Top of Data shown

-- ==== Sys2Proof/Machine/CtlOps.lean ====
section
/-! DEFINITION. The CTL group (R308 to R312) and the team instructions of the TSK group (R313 to R319). -/

namespace Sys2Proof.Machine

/-- The failing check of each lane as (stage, code, sub-code, address): the fault that R107 reports. -/
def reported (l : List (Nat × Option (Nat × Nat × Nat × W64))) : Option (Nat × Nat × W64 × List Nat) :=
  let bad := l.filterMap (fun p => p.2.map (fun f => (p.1, f)))
  match bad with
  | [] => none
  | _ =>
    let st := bad.foldl (fun m p => min m p.2.1) 1000
    let hit := bad.filter (fun p => p.2.1 == st)
    match hit with
    | [] => none
    | p :: _ => some (p.2.2.1, p.2.2.2.1, p.2.2.2.2, (hit.filter (fun q => q.2.2.1 == p.2.2.1)).map Prod.fst)

/-- Takes the reported fault of a word that has read its operands, or goes on. -/
def checked (s : State) (g : Grp) (ls : List Lane) (f : Lane → Option (Nat × Nat × Nat × W64)) (k : State) : State :=
  match reported (ls.map (fun l => (l.t.id, f l))) with
  | some (code, sub, addr, ids) => wordTrap s g code sub addr ids (replaysOf ls)
  | none => k

/-- NOP. -/
def execNop (h : Hd) (s : State) : Out := actWord { h := h } (fun g _ s => finishWord s g h) s

/-! ## Transfers (R309) -/

/-- The target of BRA and CALL (R309). -/
def relTarget (pc : W64) (off : BitVec 16) : W64 := pc + 8#64 * off.signExtend 64

/-- The check of a register target: ALIGN, then the address form (R309). -/
def targetFault (x : W64) : Option (Nat × Nat × Nat × W64) :=
  if x.extractLsb' 0 3 != 0#3 then some (0, 0x05, 2, x)
  else if x.extractLsb' 48 16 != 0#16 then some (1, 0x06, 4, x)
  else none

/-- Executing threads go to their targets, the others to the next clause in memory (R294). -/
def transfer (s : State) (g : Grp) (h : Hd) (ls : List Lane) (tgt : Lane → W64) : State :=
  finishWith s g h (fun id => match ls.find? (fun l => l.t.id == id) with
    | some l => tgt l
    | none => g.clause.fall)

/-- BRA (R309). -/
def execBra (h : Hd) (off : BitVec 16) (s : State) : Out :=
  actWord { h := h } (fun g ls s => transfer s g h ls (fun _ => relTarget g.pc off)) s

/-- A transfer to the value of SA. -/
def jumpWord (h : Hd) (a : Src) (s : State) : Out :=
  actWord { h := h, srcs := [.src a true] } (fun g ls s =>
    checked s g ls (fun l => targetFault (l.v 0)) (transfer s g h ls (fun l => l.v 0))) s

/-- BRX (R309). -/
def execBrx (h : Hd) (a : Src) (s : State) : Out := jumpWord h a s

/-- RET (R309). -/
def execRet (h : Hd) (a : Src) (s : State) : Out := jumpWord h a s

/-- The destination of CALL and CALLX: the return address, two cells. -/
def linkDest (d : VName) (k : BitVec 4) : Dest := { Dest.none with names := [(d.val, true)], rdc := k }

/-- Binds the return address as a fixed-latency A result (R69, R309). -/
def linkBind (s : State) (g : Grp) (d : VName) (k : BitVec 4) (ls : List Lane) : State :=
  bindFixed s g (linkDest d k) Config.latA (ls.map (fun l => (l, Res.val (g.pc + 8#64))))

/-- CALL (R309). -/
def execCall (h : Hd) (d : VName) (k : BitVec 4) (off : BitVec 16) (s : State) : Out :=
  actWord { h := h, dst := linkDest d k } (fun g ls s =>
    transfer (linkBind s g d k ls) g h ls (fun _ => relTarget g.pc off)) s

/-- CALLX (R309). -/
def execCallx (h : Hd) (d : VName) (k : BitVec 4) (a : Src) (s : State) : Out :=
  actWord { h := h, srcs := [.src a true], dst := linkDest d k } (fun g ls s =>
    checked s g ls (fun l => targetFault (l.v 0)) (transfer (linkBind s g d k ls) g h ls (fun l => l.v 0))) s

/-- EXIT: a rung thread takes LADDER instead (R310, R363). -/
def execExit (h : Hd) (s : State) : Out :=
  actWord { h := h } (fun g ls s =>
    checked s g ls (fun l => if l.t.rung.isSome then some (0, 0x10, 5, itemOf l.t) else none)
      (let s' := ls.foldl (fun s l => exitThread s l.t.id) s
       finishWith s' g h (fun _ => g.clause.fall))) s

/-- WAITF: it issues when every named flag of every executing member is zero, or, in interlocked mode, when their effects are performed (R311,
R73). -/
def execWaitf (h : Hd) (mask : BitVec 12) (s : State) : Out :=
  actWord { h := h } (fun g ls s =>
    let ts := ls.map Lane.t
    if s.ilk g.ctx then
      if ts.any (effectsOut s) then stallFree s g 3 0#64 else finishWord s g h
    else match busyFlag ts mask with
      | some (t, f) => stallFree s g 3 (flagProducer s t f)
      | none => finishWord s g h) s

/-- NAP: the executing members sleep from issue; NAP_EXPIRY wakes them (R312). -/
def execNap (h : Hd) (n : BitVec 16) (s : State) : Out :=
  withGrp s (fun g =>
    if g.run.issued then
      if g.mem.any (fun t => t.nap.isSome) then stallFree s g 3 0#64 else finishWord s g h
    else match prepare { h := h } g s with
      | .done s => s
      | .go ls s =>
        if n = 0#16 || ls.isEmpty then finishWord s g h
        else
          let s := ls.foldl (fun s l => s.updThread l.t.id (fun t => { t with nap := some (s.clk + n.toNat) })) s
          stallFree (markIssued s g h) g 3 0#64)

/-! ## Teams (R313 to R319) -/

/-- The checks of a team word: the id in the register form (PROT), then membership (R315, R316, R319). -/
def teamFault (sub : Nat) (member : Bool) (l : Lane) : Option (Nat × Nat × Nat × W64) :=
  if decide (63 < elemAt 32 0 (l.v 0)) then some (0, 0x07, 5, 0#64)
  else if l.t.teams.getLsbD (elemAt 32 0 (l.v 0)) == member then some (1, 0x0F, sub, lowCell (l.v 0))
  else none

def teamOf (s : State) (gid id : Nat) : Option Team :=
  match s.gang gid with
  | some g => g.teams.find? (fun m => m.id == id)
  | none => none

/-- A join is performed at the gang's team state (R315). -/
def joinTeam (s : State) (t : Thread) (id : Nat) : State :=
  let size := match teamOf s t.gang id with
    | some m => m.size
    | none => 0
  let join (l : List Team) : List Team :=
    if l.any (fun m => m.id == id) then l.map (fun m => if m.id = id then { m with members := m.members ++ [t.id] } else m)
    else l ++ [{ id := id, size := 0, members := [t.id], arrived := [], urgency := 0, firstAt := 0, lastAt := 0 }]
  let s := s.updGang t.gang (fun g => { g with teams := join g.teams })
  s.updThread t.id (fun t => { t with teams := t.teams ||| ((1#64) <<< id), curTeam := some id, rank := 0xFFFFFFFF#32,
                                      tsize := BitVec.ofNat 32 size })

/-- A leave is performed at the gang's team state (R315, R316). -/
def leaveTeam (s : State) (t : Thread) (id : Nat) : State :=
  let s := s.updThread t.id (fun t =>
    let t := { t with teams := t.teams &&& ~~~ ((1#64) <<< id) }
    if t.curTeam = some id then { t with curTeam := none, rank := 0xFFFFFFFF#32, tsize := 0#32 } else t)
  let s := s.updGang t.gang (fun g => { g with teams := g.teams.map (fun m =>
    if m.id = id then { m with members := m.members.filter (fun x => x != t.id), arrived := m.arrived.filter (fun x => x != t.id) } else m) })
  settleTeam s t.gang id

/-- An arrival at a team barrier (R316). -/
def arriveTeam (s : State) (t : Thread) (id : Nat) : State :=
  let s := s.updGang t.gang (fun g => { g with teams := g.teams.map (fun m =>
    if m.id = id then { m with arrived := m.arrived ++ [t.id], firstAt := if m.arrived.isEmpty then s.clk else m.firstAt, lastAt := s.clk } else m) })
  let s := s.updThread t.id (fun t => { t with curTeam := some id, bar := some (.team id, false) })
  settleTeam s t.gang id

/-- An arrival at GBAR (R317). -/
def arriveGang (s : State) (t : Thread) : State :=
  let s := s.updGang t.gang (fun g => { g with gbar := g.gbar ++ [t.id] })
  settleGbar (s.updThread t.id (fun t => { t with bar := some (.gang, false) })) t.gang

/-- A group that has arrived waits until every arrival of its members is released (R316, R317). -/
def barrierWait (s : State) (g : Grp) (h : Hd) : State :=
  if g.mem.any (fun t => match s.thread t.id with
      | some t => (match t.bar with
        | some (_, false) => true
        | _ => false)
      | none => false) then stallFree (markIssued s g h) g 7 0#64
  else finishWord s g h

/-- TJOIN (R315). -/
def execTjoin (h : Hd) (id : SrcI) (s : State) : Out :=
  actWord { h := h, srcs := [Opnd.index id] } (fun g ls s =>
    checked s g ls (teamFault 1 true)
      (finishWord (ls.foldl (fun s l => joinTeam s l.t (elemAt 32 0 (l.v 0))) s) g h)) s

/-- TLEAVE (R315). -/
def execTleave (h : Hd) (id : SrcI) (s : State) : Out :=
  actWord { h := h, srcs := [Opnd.index id] } (fun g ls s =>
    checked s g ls (teamFault 2 false)
      (finishWord (ls.foldl (fun s l => leaveTeam s l.t (elemAt 32 0 (l.v 0))) s) g h)) s

/-- An arrival is a release (R318): the accesses that it orders are performed first, and the group waits at its word until then. -/
def arrivals (s0 s : State) (g : Grp) (ls : List Lane) (k : State) : State :=
  if ls.all (fun l => s.released l.t) then k else stallFree s0 g 7 0#64

/-- TBAR (R316). -/
def execTbar (h : Hd) (id : SrcI) (s : State) : Out :=
  withGrp s (fun g =>
    if g.run.issued then barrierWait s g h
    else match prepare { h := h, srcs := [Opnd.index id] } g s with
      | .done s' => s'
      | .go ls s' =>
        checked s' g ls (teamFault 3 false)
          (arrivals s s' g ls (barrierWait (ls.foldl (fun s l => arriveTeam s l.t (elemAt 32 0 (l.v 0))) s') g h)))

/-- GBAR (R317). -/
def execGbar (h : Hd) (s : State) : Out :=
  withGrp s (fun g =>
    if g.run.issued then barrierWait s g h
    else match prepare { h := h } g s with
      | .done s' => s'
      | .go ls s' => arrivals s s' g ls (barrierWait (ls.foldl (fun s l => arriveGang s l.t) s') g h))

end Sys2Proof.Machine
end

Bottom of Data shown

Nothing should be returned except the lines from the first line of the data above through the line with "form (R309). -/", each one exact.

-- ==== Sys2Proof/Machine/CtlOps.lean ====
section
/-! DEFINITION. The CTL group (R308 to R312) and the team instructions of the TSK group (R313 to R319). -/

namespace Sys2Proof.Machine

/-- The failing check of each lane as (stage, code, sub-code, address): the fault that R107 reports. -/
def reported (l : List (Nat × Option (Nat × Nat × Nat × W64))) : Option (Nat × Nat × W64 × List Nat) :=
  let bad := l.filterMap (fun p => p.2.map (fun f => (p.1, f)))
  match bad with
  | [] => none
  | _ =>
    let st := bad.foldl (fun m p => min m p.2.1) 1000
    let hit := bad.filter (fun p => p.2.1 == st)
    match hit with
    | [] => none
    | p :: _ => some (p.2.2.1, p.2.2.2.1, p.2.2.2.2, (hit.filter (fun q => q.2.2.1 == p.2.2.1)).map Prod.fst)

/-- Takes the reported fault of a word that has read its operands, or goes on. -/
def checked (s : State) (g : Grp) (ls : List Lane) (f : Lane → Option (Nat × Nat × Nat × W64)) (k : State) : State :=
  match reported (ls.map (fun l => (l.t.id, f l))) with
  | some (code, sub, addr, ids) => wordTrap s g code sub addr ids (replaysOf ls)
  | none => k

/-- NOP. -/
def execNop (h : Hd) (s : State) : Out := actWord { h := h } (fun g _ s => finishWord s g h) s

/-! ## Transfers (R309) -/

/-- The target of BRA and CALL (R309). -/
def relTarget (pc : W64) (off : BitVec 16) : W64 := pc + 8#64 * off.signExtend 64

/-- The check of a register target: ALIGN, then the address form (R309). -/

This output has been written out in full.